*Activity*.
Return the lines below exactly as they appear, please, starting with the first and ending with the one that contains "def sramSize (proc".

○ ○ ○ ○ ○

-- ==== Sys2Proof/Machine/Firmware.lean ====
section
/-! DEFINITION. Firmware command links (R281), probes (R282), leaf controllers (R459, R421), integrity (R464,
R465, R357), the bad-frame register (R458), power and heat (R400, R457, R468), the performance counters (R405)
and the control registers that have no row of their own (R452 to R457, R474). -/

namespace Sys2Proof.Machine

/-- The state a step gives, or the one before. -/
def stateOf (r : Res) (s : State) : State :=
  match r with
  | .next t => t
  | _ => s

/-! Firmware command links (R281): link 2 k goes to LFC k, link 2 k + 1 comes from it. -/

def linkAt (s : State) (l : Nat) : FwLink := Store.get s.fw l
def updLink (s : State) (l : Nat) (f : FwLink → FwLink) : State := { s with fw := Store.upd s.fw l f }

/-- Is LFC k frozen (R421)? -/
def lfcOff (s : State) (k : Nat) : Bool := s.lfcFrozen.contains k

/-- Does LFC k run: its image has been loaded and verified, and it is not frozen (R459, R460)? -/
def lfcRuns (s : State) (k : Nat) : Bool := gscRuns s && s.lfcUp && !lfcOff s k

/-- Do the processors at the sending and at the receiving end of a command link run? -/
def senderRuns (s : State) (l : Nat) : Bool := if l % 2 = 0 then gscRuns s else lfcRuns s (l / 2)
def receiverRuns (s : State) (l : Nat) : Bool := if l % 2 = 0 then lfcRuns s (l / 2) else gscRuns s

/-! The private SRAM of the processors: 0 the GSC, 1 + k LFC k (R459). -/

/-- Does a processor run? -/
def procRuns (s : State) (proc : Nat) : Bool := if proc = 0 then gscRuns s else decide (proc ≤ 32) && lfcRuns s (proc - 1)

/-- The size of its SRAM: 1.5 MiB, or 192 KiB. -/
def sramSize (proc : Nat) : Nat := if proc = 0 then 1572864 else 196608

def sramPut (s : State) (proc a : Nat) (bs : List Byte) : State := { s with sram := Store.setList s.sram (2 ^ 64 * proc + a) bs }
def sramGet (s : State) (proc a n : Nat) : List Byte := (List.range n).map fun i => Store.get s.sram (2 ^ 64 * proc + a + i)

/-- A processor's program moves bytes between its SRAM, from `a` on, and device memory, from `va` on, which it reaches only through
the translation of the firmware context (R459). Which context slot that is, the program says; a byte whose page gives no
access is not moved (log entry 158, DESIGN CHOICE). -/
def firmwareMove (store : Bool) (proc slot va a n : Nat) (s : State) : State :=
  if !procRuns s proc || sramSize proc < a + n then s
  else (List.range n).foldl (fun s i => match resolve s [] slot (va + i) with
    | some (l, pa) =>
      if 2 ≤ l.space || (store && !l.w) then s
      else if store then (performAll s (bytesAt pa (sramGet s proc (a + i) 1))).1
      else sramPut s proc (a + i) [homeByte s pa]
    | none => s) s

/-- Permits a sender has: 8, and the reserve permit while it is in use (R281, R282). -/
def permits (s : State) (l : Nat) : Nat := 8 + b2n (s.reserve.contains (8 * l + 4))

/-- A permit comes back: the receiver frees the oldest message's buffer. -/
def permitBack (s : State) (l : Nat) : State :=
  updLink s l fun x => if x.spent = 0 then x else { x with spent := x.spent - 1, msgs := x.msgs.drop 1 }

/-- FIRMWARE_MESSAGE (R281): a message is delivered in SEQ order and spends a permit; TYPE 0xFF returns one of
the other direction, without spending a permit or counting in SEQ itself (log entry 165, DESIGN CHOICE). A sender without a permit
waits; a frozen LFC, or a processor held in reset, sends nothing. -/
def execFirmwareMessage (link : Nat) (msg : List Byte) (s : State) : Res :=
  let h := leNat (msg.take 8)
  let x := linkAt s link
  if 64 ≤ link || msg.length ≠ 64 || !senderRuns s link then .next s
  else if bits h 47 40 = 0xFF then .next (permitBack s (if link % 2 = 0 then link + 1 else link - 1))
  else if bits h 63 48 ≠ x.seq || 56 < bits h 39 32 then .next s
  else if permits s link ≤ x.spent then .next (updLink s link fun x => { x with want := true })
  else .next (updLink { s with out := s.out ++ [(128 + link, msg)] } link fun x =>
    { x with spent := x.spent + 1, seq := (x.seq + 1) % 2 ^ 16, msgs := x.msgs ++ [msg], want := false })

/-- PERMIT_RETURN (R281): a frozen LFC returns none. -/
def execPermitReturn (link : Nat) (s : State) : Res :=
  .next (if link < 64 && receiverRuns s link then permitBack s link else s)

/-- Freezes an LFC and writes the record (R421, R422). -/
def freezeLfc (s : State) (k cause : Nat) : State :=
  if lfcOff s k then s else violation { s with lfcFrozen := s.lfcFrozen ++ [k] } 5 cause 0 0 0 k

/-- LFC_WATCHDOG (R459, R421): which code of R420's table the record holds is not stated, a free choice (log entry 32, DESIGN
CHOICE). -/
def execLfcWatchdog (k : Nat) (s : State) : Res :=
  .next (if k < 32 && lfcRuns s k then spend (freezeLfc s k (causeAt (freeHere s))) else s)

/-- LFC_RESET (R281, R421): the GSC releases the LFC, and both directions have all permits. -/
def execLfcReset (k : Nat) (s : State) : Res :=
  if 32 ≤ k || !gscRuns s then .next s
  else
    let full (x : FwLink) : FwLink := { x with spent := 0, msgs := [], want := false }
    .next (updLink (updLink { s with lfcFrozen := s.lfcFrozen.filter (· != k) } (2 * k) full) (2 * k + 1) full)

/-! Probes (R282): unit 8 · index + class. Classes: 0 the mailbox of a core, 1 a streamer queue, 2 the fault batch,
3 the egress queue of a path, 4 a command link. -/

/-- Does a producer stall on a full streamer queue: its next word is a copy command or a fence for that queue? -/
def stallsOn (s : State) (c q : Nat) : Bool :=
  !queueRoom s c q && s.groups.any fun g => coreOf g.1 == c && !g.2.saved && g.2.frags.any fun f =>
    (f.2.st == .ready || f.2.st == .handler) && f.2.mid && f.2.wait == .no && (match f.2.code with
      | w :: _ =>
        let op := bits w.toNat 31 24
        (decide (0xB0 ≤ op) && decide (op ≤ 0xB5) && bits w.toNat 17 16 == q) || (op == 0xBA && bit w.toNat (16 + q))
      | [] => false)

/-- The OSD has a descriptor for a core whose mailbox is full: a YIELD, or a job that no core can take. -/
def mailWanted (s : State) (c : Nat) : Bool :=
  s.blocks.any (fun e => e.2.due && e.1 / 4 == c) ||
  s.ops.any fun e => e.2.used && !e.2.drain && opOpc e.2.ins == 1 && (firstReady e.2).isSome && (placeOf s e.1 e.2).isNone &&
    bit (ctxAt s e.2.ctx).mask c && affAllows e.2.ins (c / 128)

/-- Do the homes hold a write for a path (R280)? -/
def pathHeld (s : State) (k : Nat) : Bool :=
  let p := pathAt s k
  p.used && !p.recv && s.hw.any fun r => windowHeld s r && (match windowFate s r with
    | some (_, e, ds, _) => txwCtx e == p.ctx && ds.contains p.peer
    | none => false)

/-! Messages that wait for room on a path (R267, R280): each names a context ID and the chips whose paths it needs. -/

/-- What `n` additions to an event wait for: the owner's chip, or the chips of the subscribers of an own event. -/
def signalWants (s : State) (slot : Nat) (name inc : Word) (n : Nat) : List (Nat × List Nat) :=
  if signalRoom s slot name inc n then []
  else [(ctxidOf s slot, if evChip name = s.chip then subscribersOf s slot (evIdx name) else [evChip name])]

/-- What `n` signals of an operator wait for. -/
def opWants (s : State) (slot ins n : Nat) : List (Nat × List Nat) :=
  if isNone (opSig ins) then [] else signalWants s slot (opSig ins) (opInc ins) n

/-- What the retirement of a point in a slot waits for. -/
def retireWants (s : State) (n : Nat) : List (Nat × List Nat) :=
  let x := opAt s n
  opWants s x.ctx x.ins (b2n (opSigpt x.ins) + b2n (opSigend x.ins))

/-- What the command of a streamer waits for at its end (R288). -/
def cmdWants (s : State) (m : Cmd) : List (Nat × List Nat) :=
  if m.isCopy && m.moved && decide (m.time < s.gt) && !recWaiting s (m.g, 8 + m.pend) && m.fault.isNone && m.op != 0xB2 then
    signalWants s (gAt s m.g).ctx m.ev 1#32 1
  else []

/-- What the command of a Skiver waits for at its end (R388). -/
def kvWants (s : State) (m : KvCmd) : List (Nat × List Nat) :=
  if m.acc && m.perf && decide (m.time < s.gt) && !recWaiting s (m.g, 8 + m.pend) && m.op == 0xE3 then
    signalWants s m.ctx (w32 (m.reg 5)) 1#32 1
  else []

/-- What a tensor copy engine waits for: the result of its migration (R220), or the retirement of its copy (R308). -/
def tceWants (s : State) (k : Nat) : List (Nat × List Nat) :=
  let m := migAt s k
  if m.phase = 5 then (if m.time < s.gt then signalWants s m.slot (w32 m.event) (w32 m.result) 1 else [])
  else match tceHead s k with
    | some c =>
      if (opAt s c.slot).points.any fun p => p.l == c.l && p.st == .taken && p.perf && decide (p.time < s.gt) then retireWants s c.slot else []
    | none => []

/-- What the OSD waits for in a stream: the signal of a recorded operator (R305), or that of an OPPIN it decodes. -/
def streamWants (s : State) (slot k : Nat) (x : Stream) : List (Nat × List Nat) :=
  (match s.pops.find? fun p => p.ctx == slot && p.stream == k with
    | some p => if earlierDone s slot k p.num then opWants s slot p.ins 1 else []
    | none => []) ++
  if x.st ≠ 1 || x.ti = x.hi then []
  else match opFetch s slot k with
    | some ins => if opOpc ins == 8 && opSigend ins && opFault s slot ins == 0 then opWants s slot ins 1 else []
    | none => []

/-- What the EVSIG or MBXDONE of a fragment waits for once its fence is over (R320, R323). -/
def fragWants (s : State) (g f : Nat) : List (Nat × List Nat) :=
  match (fragAt s g f).wait with
  | .fence _ _ _ _ _ after x y =>
    if after == 0 || !(fenceRound s g f).2 then []
    else if after == 1 then signalWants s (gAt s g).ctx x y 1
    else match jobOf s (blkOf g) x with
      | some (n, _) => retireWants s n
      | none => []
  | _ => []

/-- What the groups of a core wait for. -/
def coreWants (s : State) (c : Nat) : List (Nat × List Nat) :=
  (s.groups.filter fun e => coreOf e.1 == c).flatMap fun e => e.2.frags.flatMap fun f => fragWants s e.1 f.1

○ ○ ○ ○ ○

*Answer space*.
-- ==== Sys2Proof/Machine/Firmware.lean ====
section
/-! DEFINITION. Firmware command links (R281), probes (R282), leaf controllers (R459, R421), integrity (R464,
R465, R357), the bad-frame register (R458), power and heat (R400, R457, R468), the performance counters (R405)
and the control registers that have no row of their own (R452 to R457, R474). -/

namespace Sys2Proof.Machine

/-- The state a step gives, or the one before. -/
def stateOf (r : Res) (s : State) : State :=
  match r with
  | .next t => t
  | _ => s

/-! Firmware command links (R281): link 2 k goes to LFC k, link 2 k + 1 comes from it. -/

def linkAt (s : State) (l : Nat) : FwLink := Store.get s.fw l
def updLink (s : State) (l : Nat) (f : FwLink → FwLink) : State := { s with fw := Store.upd s.fw l f }

/-- Is LFC k frozen (R421)? -/
def lfcOff (s : State) (k : Nat) : Bool := s.lfcFrozen.contains k

/-- Does LFC k run: its image has been loaded and verified, and it is not frozen (R459, R460)? -/
def lfcRuns (s : State) (k : Nat) : Bool := gscRuns s && s.lfcUp && !lfcOff s k

/-- Do the processors at the sending and at the receiving end of a command link run? -/
def senderRuns (s : State) (l : Nat) : Bool := if l % 2 = 0 then gscRuns s else lfcRuns s (l / 2)
def receiverRuns (s : State) (l : Nat) : Bool := if l % 2 = 0 then lfcRuns s (l / 2) else gscRuns s

/-! The private SRAM of the processors: 0 the GSC, 1 + k LFC k (R459). -/

/-- Does a processor run? -/
def procRuns (s : State) (proc : Nat) : Bool := if proc = 0 then gscRuns s else decide (proc ≤ 32) && lfcRuns s (proc - 1)

/-- The size of its SRAM: 1.5 MiB, or 192 KiB. -/
def sramSize (proc : Nat) : Nat := if proc = 0 then 1572864 else 196608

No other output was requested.